↓↓↓

-- ==== Sys2Proof/Machine/Command.lean ====
section
/-! DEFINITION. The commands `NOP`, `GATE`, `RENDER` and the illegal command (46_host_commands.md R350 to R353, R357). -/

namespace Sys2Proof.Machine

/-- Rising gate edge of voice `k` (43_envelope.md R237). -/
def risingEdge (k : VoiceIx) (s : State) : State :=
  let s1 := s.setVoice k { s.voice k with gate := true }
  let s2 := if (s.voice k).venv.stage = .off then voiceStart k s1 else s1
  let v := s2.voice k
  s2.setVoice k { v with fenv := { v.fenv with stage := .attack }, venv := { v.venv with stage := .attack } }

/-- Falling gate edge of voice `k` (43_envelope.md R238). -/
def fallingEdge (k : VoiceIx) (s : State) : State :=
  let v := s.voice k
  s.setVoice k
    { v with gate := false, fenv := { v.fenv with stage := .release }, venv := { v.venv with stage := .release } }

/-- A gate value for voice `k`, an edge or nothing (46_host_commands.md R352). -/
def gateVoice (k : VoiceIx) (down : Bool) (s : State) : State :=
  if down = (s.voice k).gate then s
  else if down then risingEdge k s
  else fallingEdge k s

/-- `GATE VOICE, D` (46_host_commands.md R352). -/
def gateCommand (voice : BitVec 5) (down : Bool) (s : State) : State :=
  if h : voice.toNat < 24 then gateVoice ⟨voice.toNat, h⟩ down s else raiseError .value s

/-- `RENDER COUNT` on port `p` (46_host_commands.md R353). While a block runs it waits: nothing happens, and the
transaction stays at the head of its port (log 16). -/
def renderCommand (p : Port) (count : BitVec 24) (s : State) : State :=
  match s.seq with
  | .idle => startBlock p count.toNat (markOwed p s)
  | .rendering _ _ _ => s

/-- Executes a word written to `CMD` (46_host_commands.md R350, R357). -/
def commandWord (p : Port) (w : Word) (s : State) : State :=
  match decodeCmd w with
  | .ok .nop => s
  | .ok (.gate v d) => gateCommand v d s
  | .ok (.render n) => renderCommand p n s
  | .error _ => raiseError .cmd s

/-- `NOP` (46_host_commands.md R351): skip. -/
def execNop (_ : Port) (s : State) : Host.Outcome State Fault Refusal := .next s

/-- `GATE` (46_host_commands.md R352), the same on either port (60_exceptions.md R409). -/
def execGate (_ : Port) (voice : BitVec 5) (down : Bool) (s : State) : Host.Outcome State Fault Refusal :=
  .next (gateCommand voice down s)

/-- `RENDER` (46_host_commands.md R353). -/
def execRender (p : Port) (count : BitVec 24) (s : State) : Host.Outcome State Fault Refusal :=
  .next (renderCommand p count s)

end Sys2Proof.Machine
end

↑↑↑

[EXERCISE]
Report every line from the material above that mentions the word "gateCommand".

[ANSWER TO THIS EXERCISE]
def gateCommand (voice : BitVec 5) (down : Bool) (s : State) : State :=
  | .ok (.gate v d) => gateCommand v d s
  .next (gateCommand voice down s)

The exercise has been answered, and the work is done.